Frankenstein @ National Theatre

Posted: March 19, 2011 in Play, Review
Tags: , , , , , , ,


Jonny Lee Miller as The Creature

Benedict Cumberbatch as Frankenstein

Walking into the Olivier Theatre we were greeted by a sonorous bell clanging harshly above us – on stage, a circular womb moved slowly around the revolve, something unseen shifting slowly inside. Above us, hundreds of light bulbs gently pulsed, growing brighter and dimmer in a gentle rhythm. This is the world Danny Boyle has created, and it’s immediately compelling.

Jonny Lee Millers performance as the Creature is a revelation. His painful entry into the world is nothing short of astonishing as he bursts, completely naked, from his vertical ‘womb’. The following 15 minutes is simply the Creature learning how to use his newfound body. His spastic convulsions, leading slowly to his first, joyous, stuttering steps is incredible to watch. The childlike laugh as he walks proudly around the stage for the first time was replicated by many audience members. We were with him by that point – we saw his innocence, and his childish glee at the beauty of the world around him, and almost dreaded what was to come.

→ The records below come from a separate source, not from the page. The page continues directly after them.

/-- What each clause of QueueInstructions asks. -/
def asks_QueueInstructions (s : State) (c rd ra rb : Nat) : List Bool :=
  let k := s.core c
  let a := (k.r rb).toNat
  let q := (k.r ra).toNat
  let u := (s.qReady q).2
  let d := u.qDesc q
  let base : Bool := decide (s.ableCc c ∧ rd < 32 ∧ rd ≠ 0 ∧ q < 65536 ∧ a % 16 = 0)
  [base && decide (s.entryOk c a 16 0 = true ∧ (s.qReady q).1 = .noQueue),
   base && decide (s.entryOk c a 16 0 = true ∧ (s.qReady q).1 = .paused),
   base && decide (s.entryOk c a 16 0 = true ∧ (s.qReady q).1 = .done ∧ d.span = 1 ∧ d.prodDirect = false ∧ u.taskDenied (.core c) q = false ∧ u.resvOf q = none ∧ d.free = 0),
   base && decide (s.entryOk c a 16 0 = true ∧ (s.qReady q).1 = .done ∧ d.span = 1 ∧ d.prodDirect = false ∧ u.taskDenied (.core c) q = false ∧ u.resvOf q = none ∧ 1 ≤ d.free ∧ u.entryOk c a d.esize 0 = true ∧ s.sound a d.esize = true),
   base && decide (s.entryOk c a 16 1 = true ∧ (s.qReady q).1 = .noQueue),
   base && decide (s.entryOk c a 16 1 = true ∧ (s.qReady q).1 = .done ∧ u.qEngine q = false ∧ u.taskDenied (.core c) q = false ∧ d.held = 0),
   base && decide (s.entryOk c a 16 1 = true ∧ (s.qReady q).1 = .done ∧ u.qEngine q = false ∧ u.taskDenied (.core c) q = false ∧ 1 ≤ d.held ∧ u.entryOk c a d.esize 1 = true ∧ u.inTable a d.esize = false ∧ s.sound (d.addr d.cons 0) d.esize = true),
   base && decide (s.qExists q = true ∧ s.is F.QE_STATUS_table_busy = false),
   base && decide (s.qExists q = false)]

/-- What each clause of VaultInstructions asks. -/
def asks_VaultInstructions (s : State) (c rd ra : Nat) : List Bool :=
  let k := s.core c
  let a := (k.r ra).toNat
  let n := a % 256
  let base : Bool := decide (s.ableCc c ∧ c < 4 ∧ rd < 32 ∧ rd ≠ 0 ∧ (s.core c).task = false)
  [base && decide (a % 64 = 0 ∧ inSram a 64 = true ∧ s.sound a 64 = true ∧ s.is F.KV_STATUS_lc_busy = false ∧ s.is F.DSK_STATUS_warn = false ∧ (s.kv.tickets.filter (fun x => x.owner = c)).length < 16 ∧ blockOk (Store.bytes s.view a 64) = true ∧ s.kv.tickets.length < 255),
   base && decide (a % 64 = 0 ∧ inSram a 64 = true ∧ s.sound a 64 = true ∧ 16 ≤ (s.kv.tickets.filter (fun x => x.owner = c)).length ∧ s.is F.KV_STATUS_lc_busy = false ∧ s.is F.DSK_STATUS_warn = false),
   base && decide (((∀ x, x ∈ s.kv.tickets → x.id = n → 4 ≤ x.owner))),
   base && (match s.kv.tickets.find? (fun y => y.id = n && y.owner < 4) with | some x => true | _ => false)]

/-- What each clause of VaultCommandsStart asks. -/
def asks_VaultCommandsStart (s : State) (t : KvTicket) (op : Nat) (i : Instr) : List Bool :=
  let base : Bool := decide ((op, i) ∈ [(1, .kvGenerate), (2, .kvImportPlain), (3, .kvImportWrapped), (4, .kvDeriveHkdf), (5, .kvAgree), (6, .kvTls12Prf), (7, .kvTls13Keys),
      (8, .kvSign), (9, .kvVerify), (10, .kvEncrypt), (11, .kvDecrypt), (12, .kvMac), (13, .kvHash), (14, .kvExportPub), (15, .kvExportWrapped),
      (16, .kvExportPlain), (17, .kvInvalidate), (18, .kvTighten), (19, .kvAttest), (20, .kvReadCert)] ∧ s.kvHead = some t ∧ (s.kvCmd t).op = op ∧ s.kv.running = none ∧ s.kv.lcNext = none ∧ (s.is F.KV_STATUS_ready = true ∨ s.is F.KV_STATUS_selftest_fail = true))
  [base]

/-- What each clause of VaultEffects asks. -/
def asks_VaultEffects (s : State) (t : KvTicket) : List Bool :=
  let c := s.kvCmd t
  let k := s.key c.sa
  let base : Bool := decide (s.kvHead = some t ∧ s.kv.running = none ∧ s.kv.lcNext = none ∧ s.is F.KV_STATUS_ready = true ∧ s.is F.KV_STATUS_selftest_fail = false)
  [base && decide (s.isWorker = true ∧ c.op = 10 ∧ s.lc ≠ 4 ∧ kvBuffers c = [] ∧ k.state = 1 ∧ k.alg = 1 ∧ k.usage.testBit 2 = true ∧ c.fl.testBit 0 = false ∧ c.auxL ≠ 0 ∧ c.inL + 16 ≤ c.outC),
   base && decide (s.isWorker = false ∧ s.lc ≠ 4 ∧ kvBuffers c = [] ∧ c.op = 13 ∧ c.fl.testBit 0 = false ∧ 32 ≤ c.outC),
   base && decide (s.isWorker = false ∧ s.lc ≠ 4 ∧ kvBuffers c = [] ∧ c.op = 13 ∧ c.fl.testBit 0 = true ∧ 48 ≤ c.outC),
   base && decide (s.isWorker = false ∧ s.lc ≠ 4 ∧ kvBuffers c = [] ∧ c.op = 13 ∧ c.fl.testBit 0 = false ∧ c.outC < 32),
   base && decide (s.isWorker = false ∧ s.lc ≠ 4 ∧ kvBuffers c = [] ∧ c.op = 17 ∧ 8 ≤ c.sa ∧ k.state = 1),
   base && decide (s.isWorker = false ∧ s.lc ≠ 4 ∧ kvBuffers c = [] ∧ c.op = 17 ∧ c.sa < 8),
   base && decide (s.isWorker = false ∧ s.lc ≠ 4 ∧ kvBuffers c = [] ∧ c.op = 17 ∧ 8 ≤ c.sa ∧ k.state = 0),
   base && decide (s.isWorker = false ∧ s.lc ≠ 4 ∧ kvBuffers c = [] ∧ c.op = 18 ∧ k.state = 1 ∧ c.pol ≠ 3),
   base && decide (s.isWorker = false ∧ s.lc ≠ 4 ∧ kvBuffers c = [] ∧ c.op = 14 ∧ k.state = 1 ∧ pubLen k.alg ≠ 0 ∧ pubLen k.alg ≤ c.outC),
   base && decide (s.isWorker = false ∧ s.lc ≠ 4 ∧ kvBuffers c = [] ∧ c.op = 16 ∧ k.state = 1 ∧ k.policy ≠ 2 ∧ k.mat.length ≤ c.outC ∧ isPubOnly k.alg = false ∧ ((k.cls = 2 → s.lc ≠ 3))),
   base && decide (s.isWorker = false ∧ s.lc ≠ 4 ∧ kvBuffers c = [] ∧ c.op = 20 ∧ c.sa = 0 ∧ k.state = 1 ∧ s.kv.cert.length ≤ c.outC)]

/-- What each clause of VaultCompletion asks. -/
def asks_VaultCompletion (s : State) (t : KvTicket) (good : Bool) (e : KvEffect) : List Bool :=
  let base : Bool := decide (s.kv.running = some (t.id, e) ∧ s.kv.tickets.find? (fun x => x.id = t.id) = some t ∧ t.job = none ∧ s.kv.lcNext = none)
  [base && (match e with | .failed code => decide (code ≠ 0) | _ => false),
   base && (match e with | .done out none false_ => decide (false_ = false) && true | _ => false),
   base && (match e with | .done [] (some (n, k)) false_ => decide (false_ = false) && decide (n < 256 ∧ s.kv.slots.length = 256 ∧ (good = true ∨ 192 ≤ n)) | _ => false),
   base && (match e with | .done [] (some (n, k)) false_ => decide (false_ = false) && decide (n < 256 ∧ s.kv.slots.length = 256 ∧ good = false ∧ n < 192) | _ => false),
   base && (match e with | .invalidated n => decide (n < 256 ∧ s.kv.slots.length = 256 ∧ ((good = true ∨ 192 ≤ n))) | _ => false)]

/-- What each clause of VaultUpkeep asks. -/
def asks_VaultUpkeep (s : State) (n : Nat) (bad : List Nat) : List Bool :=
  [decide (s.kv.loaded = true ∧ s.kv.slots.length = 256 ∧ n < 256),
   decide (s.kv.loaded = true ∧ s.kv.slots.length = 256 ∧ n < 256 ∧ (s.key n).state < 2),
   decide (s.kv.loaded = true ∧ s.kv.slots.length = 256 ∧ n < 256 ∧ 2 ≤ (s.key n).state ∧ ¬(n ∈ bad ∧ n < 192)),
   decide (s.kv.loaded = true ∧ s.kv.slots.length = 256 ∧ n < 256 ∧ 2 ≤ (s.key n).state ∧ n ∈ bad ∧ n < 192),
   decide (s.fld F.KV_RNG_health_ok = 1),
   (match s.kv.rngAt with | some f => decide (s.kv.rngTries < 3 ∧ f + 250000 ≤ s.tmk.mt) | _ => false),
   decide (s.fld F.DSK_DAWN_STATUS_done = 1 ∧ s.fld F.KV_STATUS_ready = 0 ∧ s.fld F.KV_STATUS_selftest_fail = 0)]

/-- What each clause of LifecycleAndTap asks. -/
def asks_LifecycleAndTap (s : State) (c d dst from_ : Nat) (v : Word) : List Bool :=
  let base : Bool := decide (c < 5 ∧ s.cpu.cores.length = 5)
  [base && decide (s.mayWrite (.core c) Reg.KV_LC_REQ = true ∧ (v >>> 8).toNat % 256 = 0xC3),
   base && decide (s.mayWrite (.core c) Reg.KV_LC_REQ = true ∧ (v >>> 8).toNat % 256 ≠ 0xC3),
   base && decide (s.mayWrite (.core c) Reg.KV_LC_CONFIRM = true ∧ s.kv.lcReq = some (dst, d, from_) ∧ (c ≠ d ∨ 25000 < s.tmk.mt - from_)),
   base && decide (s.mayWrite (.core c) Reg.KV_LC_CONFIRM = true ∧ s.kv.lcReq = some (dst, d, from_) ∧ c = d ∧ s.tmk.mt - from_ ≤ 25000 ∧ s.fld F.KV_STATUS_lc_busy = 0 ∧ lcTransition (s.fld F.KV_LC_state) dst = none ∧ s.outputsOn = false),
   base && decide (s.kv.loaded = true ∧ s.fld F.KV_TAP_level ≠ 0 ∧ s.fld F.KV_TAP_session = 0),
   base && decide (s.fld F.KV_TAP_session = 1),
   base && decide (s.fld F.KV_TAP_session = 1 ∧ s.kv.tapRefused = false),
   base && decide (s.fld F.KV_TAP_session = 1 ∧ c < 4 ∧ (s.kv.tapLevel = 3 ∨ s.kv.tapLevel = 4))]

namespace Of03E03
def d0 : Desc := { base := 0x20004000, ctrl := 1 + 8 * 2, prod := 7, resv := 7, cons := 5 }
def q1 (d : Desc) := queues [(0x102, d)] (poke 0x20004000 [9,8,7] (poke 0x20000200 [1,2,3,4,5,6,7,8,9,10,11,12,13,14,15,16] (run 0 (fun n => if n = 2 then 0x102 else if n = 3 then 0x20000200 else if n = 5 then 0x103 else if n = 6 then 5 else n))))
def kb (op sa fl na inA inL outA outC auxA auxL : Nat) : List Byte := ([op, sa, 0, fl].map (BitVec.ofNat 8)) ++ leBytes 4 na ++ leBytes 4 inA ++ leBytes 4 inL ++ leBytes 4 outA ++ leBytes 4 outC ++ leBytes 4 auxA ++ leBytes 4 auxL ++ List.replicate 32 0
def tk (id op : Nat) (ph : Nat := 1) : KvTicket := { id := id, owner := 0, block := kb op 5 0 0 0x20000400 5 0x20000500 48 0 0, addr := 0x20000300, phase := ph }
def kv (l : List KvTicket) (s : State) : State := { s with kv := { s.kv with tickets := l } }
def v1 := poke 0x20000400 [1,2,3,4,5] ({ (run 0 (fun n => if n = 3 then 0x20000300 else n)) with mem := Store.setBytes [] 0x20000300 (kb 13 5 0 0 0x20000400 5 0x20000500 48 0 0) })
def ops : List (Nat × Instr) := [(1, .kvGenerate), (2, .kvImportPlain), (3, .kvImportWrapped), (4, .kvDeriveHkdf), (5, .kvAgree), (6, .kvTls12Prf), (7, .kvTls13Keys),
       (8, .kvSign), (9, .kvVerify), (10, .kvEncrypt), (11, .kvDecrypt), (12, .kvMac), (13, .kvHash), (14, .kvExportPub), (15, .kvExportWrapped),
       (16, .kvExportPlain), (17, .kvInvalidate), (18, .kvTighten), (19, .kvAttest), (20, .kvReadCert)]
def vr := put v1 [(F.KV_STATUS_ready, 1), (F.KV_RNG_health_ok, 1)]
def tt (op sa fl na outC auxL : Nat) : KvTicket := { id := 3, owner := 0, block := kb op sa fl na 0x20000400 5 0x20000500 outC 0x20000700 auxL, addr := 0x20000300 }
def ke (t : KvTicket) (k : KvKey) (s := vr) := let s := kv [t] s; asks_VaultEffects { s with kv := { s.kv with slots := s.kv.slots.set 40 k } } t
def ky : KvKey := { state := 1, alg := 1, usage := 4, mat := List.replicate 16 7 }
def kc (e : KvEffect) (good : Bool) := let t := {tk 3 13 2 with phase := 2}; let s := kv [t] vr; let s := { s with kv := { s.kv with running := some (3, e), slots := (s.kv.slots.set 40 ky).set 41 {ky with parent := 40} } }; asks_VaultCompletion s t good e
def vk (f : Kv → Kv) (s := vr) : State := { s with kv := f s.kv }
def slots40 (n : Nat) (k : KvKey) (f : Kv → Kv := id) := vk (fun v => f { v with slots := v.slots.set n k, loaded := true })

Both actors give an outstanding performance. Having only seen it in this configuration, I cannot comment on Cumberbatch as the Creature, but Miller seemed to fill the role with equal menace and naïvety, while Cumberbatch as Frankenstein was a cold and calculating creation – completely devoid of sentiment or love. Cumberbatch and Miller seem to complement each other perfectly – both creating one warped whole as the servant and the master

I was in the rare position for this show, coming to the show with next to no knowledge of the plot. It was a blind spot I can’t explain – all I knew of Frankenstein was the very basics. Mad doctor creates a monster from spare body parts. I had no idea the story would pack such a punch. Nick Dear’s adaptation of Mary Shelley’s story has come under scrutiny in other reviews, with many seeing it as too schmalzy – I agree to a point  (the “what is love?” question did make me wince), but overall I found this script intelligent, witty and humane. My only criticism is that the eponymous Frankenstein wasn’t in it nearly enough. The decision to pursue perfection in the Bride is fascinating, and made me miss the initial creation of the Creature; more focus on Frankenstein’s god complex wouldn’t have been out of place.

As it is, the script suggested that the creature could have represented all that was good in the Doctor, but circumstance warped him into a cruel misrepresentation. Boyle and Dear appear to constantly pose a question to the audience – who is the real monster? The disfigured, frightening creature, or Doctor Frankenstein, who forgoes love and life in favour of creating perfection, or perhaps it is the society that shuns the Creature. The issue is not really resolved – though by the end it doesn’t matter. Boyle created a ‘shiver down the spine’ moment to close on, as the monster, now fully in control of his patched-together body, marches proudly into the snowy wasteland, while Frankenstein, physically and mentally exhausted, crawls slowly behind, chasing him to the bitter end. It is a wonderful change of fortunes, and one that stays with you long after leaving the theatre.